Harvest Natural Resources has announced an increase in reserves attributed to Petrodelta, S.A. (Petrodelta), Harvest's 32 percent owned Venezuelan affiliate. Proved reserves net to Harvest increased to 47.6 million barrels of oil equivalent (MMBOE) at August 31, 2009, as compared to 43.3 MMBOE at year-end 2008. Proved, probable and possible reserves net to Harvest increased 59 percent to 211.1 MMBOE. The increase in reserves was driven primarily by the drilling of two appraisal wells in the largely undeveloped El Salto field. The reserves estimate was prepared by the independent petroleum consultants of Ryder Scott Company, L.P. (Ryder Scott) for Harvest.

 

As used in this press release, references to oil and gas reserves that are "net to Harvest" refer to Harvest's net 32 percent indirect equity interest in Petrodelta after royalties and do not refer to any working interest or other ownership interest held directly by Harvest.

Highlights of the interim reserves report include:

  • Combined proved, probable and possible reserves net to Harvest increased by approximately 59 percent to 211.1 MMBOE at August 31, 2009 from 132.4 MMBOE at December 31, 2008. By category and net to Harvest, proved, probable and possible reserves increased by approximately 10 percent, 35 percent and 104 percent, respectively.
  • Proved reserves volumes net to Harvest increased approximately 10 percent to 47.6 MMBOE at August 31, 2009 from 43.3 MMBOE at December 31, 2008.
  • The after tax present value of proved reserves net to Harvest and discounted at 10 percent increased by approximately 305 percent to $449 million at August 31, 2009.
  • Approximately 80 percent of the proved reserves are oil and condensate of which 30 percent are developed.
  • Proved reserves of the El Salto Field alone increased 42 percent.
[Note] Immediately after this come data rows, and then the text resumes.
/-- CMA_UPDATE (R133): FM and AM windows with two or more legs. -/
def execCmaUpdate (w : Fin 64) (b : RaceIn) (s : State) : Host.Outcome State Fault Refusal :=
  .next (if s.win.win[w].st ≠ 0 then
    let s := s.feedWin w b
    let x := s.win.win[w]
    if x.st = 2 ∧ x.combines = true ∧ 2 ≤ x.positions.length ∧ x.fresh ≠ 0 then s.cma w
    else s.modWin w fun x => { x with fresh := 0 }
  else s)

/-! ### The scan bank (R137 to R139) -/

/-- An entry that has never been measured: its level and figures are free values; NULL is 0 for FM (R138). -/
def unscanned (dab : Bool) (k i : Nat) : ScanEntry :=
  { level := BitVec.ofNat 16 (Config.freeNat (k + i)), mpx := Config.freeByte k (2 * i)
    null := if dab then Config.freeByte k (2 * i + 1) else 0, age := 255, flags := 0 }

/-- Centres of the DAB blocks 5A to 13F in kHz, in block order (EN 300 401, which R2 names; 03_capture.md gives 5A and 13F; log 119). -/
def dabBlocks : List Nat :=
  [174928, 176640, 178352, 180064, 181936, 183648, 185360, 187072, 188928, 190640, 192352, 194064, 195936, 197648, 199360, 201072,
   202928, 204640, 206352, 208064] ++
  [209936, 211648, 213360, 215072, 216928, 218640, 220352, 222064, 223936, 225648, 227360, 229072, 230784, 232496, 234208, 235776,
   237488, 239200]

/-- Centre of entry `i` in kHz (R137). -/
def scanKhz (dab : Bool) (i : Nat) : Nat := if dab then dabBlocks.getD i 0 else 76000 + 50 * i

/-- The channel that the entry measures, 120 kHz or 1.536 MHz wide, lies within the race's usable band (R81, R137). -/
def Headrace.scans (h : Headrace) (dab : Bool) (i : Nat) : Bool :=
  let f := scanKhz dab i
  let c := 5 * (if dab then h.bCentre else h.vCentre).toNat
  let room := if dab then 33000 - 768 else 23000 - 60
  decide (c ≤ f + room) && decide (f ≤ c + room)

/-- One measurement (R137, R138): a channel that is not measured keeps its last values, one pass older. Whether VALID stays set beside
the reason the spec does not say: the flags then hold the reason alone (DESIGN CHOICE, log 120). -/
def scanEntry (h : Headrace) (f : Feed) (dab : Bool) (i : Nat) (o : ScanObs) (old : ScanEntry) : ScanEntry :=
  let aged := { old with age := if old.age = 255 then 255 else old.age + 1 }
  if h.samples = false then { aged with flags := 4 }
  else if h.scans dab i = false then { aged with flags := 2 }
  else if o.skipped then { aged with flags := 8 }
  else if (if dab then h.bSpan else h.vSpan) then { aged with flags := 0 }
  else
    { level := BitVec.ofInt 16 (f.level (1000 * scanKhz dab i) o.level), mpx := byte (min 255 o.mpx)
      null := if dab then byte (min 255 o.null) else 0, age := 0, flags := 1 }

/-- The bytes of an entry (R138). -/
def ScanEntry.bytes (e : ScanEntry) : List Byte := leBytes 2 e.level.toNat ++ [e.mpx, e.null, e.age, e.flags, 0, 0]

/-- Entry `i` of a pass, or a free one before the first. -/
def scanOld (dab : Bool) (l : List ScanEntry) (k i : Nat) : ScanEntry := l.getD i (unscanned dab k i)

/-- Entries of a pass (R137). -/
def scanCount (dab : Bool) : Nat := if dab then 38 else 641

/-- The pass of one antenna. -/
def scanPass (h : Headrace) (f : Feed) (dab : Bool) (obs : List ScanObs) (old : List ScanEntry) (k : Nat) : List ScanEntry :=
  (List.range (scanCount dab)).map fun i => scanEntry h f dab i (obs.getD i ⟨0, 0, 0, true⟩) (scanOld dab old k i)

/-- A measurement is dropped on a race's link to the scan bank (R10): counted, and due to be marked. -/
def State.scanSkip (s : State) (j : Nat) : State :=
  let s := s.linkDrop j 1
  match ix 12 (j - 192) with
  | none => s
  | some i => { s with win := { s.win with scanLost := upd s.win.scanLost i fun n => satAdd (2 ^ 24 - 1) n 1 } }

/-- The first measurement after a drop carries the mark (R12): the link counts it. -/
def State.scanMark (s : State) (j : Nat) : State :=
  match ix 12 (j - 192) with
  | none => s
  | some i =>
    if s.win.scanLost[i] = 0 then s
    else { s.linkDisc j with win := { s.win with scanLost := upd s.win.scanLost i fun _ => 0 } }

/-- Drops and marks of the measurements of one race, in the order of the channels that the race holds. -/
def State.scanLink (s : State) (n : Fin 4) (dab : Bool) (obs : List ScanObs) : State :=
  let j := 192 + 3 * n.val + if dab then 2 else 1
  let h := s.cap.hr[n]
  if h.samples then
    (List.range (scanCount dab)).foldl (fun s i =>
      if h.scans dab i = false then s
      else if (obs.getD i ⟨0, 0, 0, true⟩).skipped then s.scanSkip j
      else s.scanMark j) s
  else s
Increase in oil reserves comprised the majority of the reserve additions from year-end 2008 with proved, probable and possible oil reserves increasing by approximately 12 percent, 49 percent and 108 percent, respectively.

The majority of the increase in proved reserves was the result of drilling two appraisal wells in the El Salto Field during 2009, which more than offset production from Petrodelta's existing producing developed properties. Proved reserves of the El Salto field net to Harvest increased 42 percent to 18.5 MMBOE at August 31, 2009 from 13.0 MMBOE at year-end 2008. Petrodelta operates six fields in Venezuela and approximately 39 percent of proved reserves net to Harvest at August 31, 2009 were associated with the El Salto field.

Harvest President and Chief Executive Officer, James A. Edmiston, said, "The interim reserve report was commissioned to re-assess the growth potential of the El Salto field and to provide input into Petrodelta's capital budget process for the rest of 2009 and into 2010. We estimate that there may be approximately 980 drilling locations in El Salto alone, providing many years of growth potential. We are excited about the opportunity for Petrodelta to prove-up additional reserves and value by drilling in El Salto and its other fields."

Edmiston continued, "The previous estimate of original oil in place for the El Salto field was upwardly revised by 48 percent to 5.4 billion barrels of original oil in place. The field represents a platform for significant growth with its stacked pay zones in eight different proven fault blocks as well as exploration potential for additional traps. Petrodelta began drilling appraisal wells in the El Salto field in May 2009 to evaluate its potential for supporting the company's self-funded drilling program. The appraisal wells drilled in this field have encountered pay zones thicker than anticipated, and the initial production rate of the El Salto #31 well has exceeded our original expectations, producing at the rate of approximately 3,000 BOPD limited by infrastructure constraints. The El Salto #30 has yet to be placed on production. The updated reserves report demonstrates the quality of Petrodelta's assets and how quickly drilling can convert unproven reserves to proved status."

The reserve estimate assumes a West Texas Intermediate crude oil price of $71.05 per barrel, which yields $64.48 per barrel after adjustment for location and quality. The natural gas reserves were based on a contractual price of $1.54 per thousand cubic feet (Mcf). Both oil and gas prices were held constant.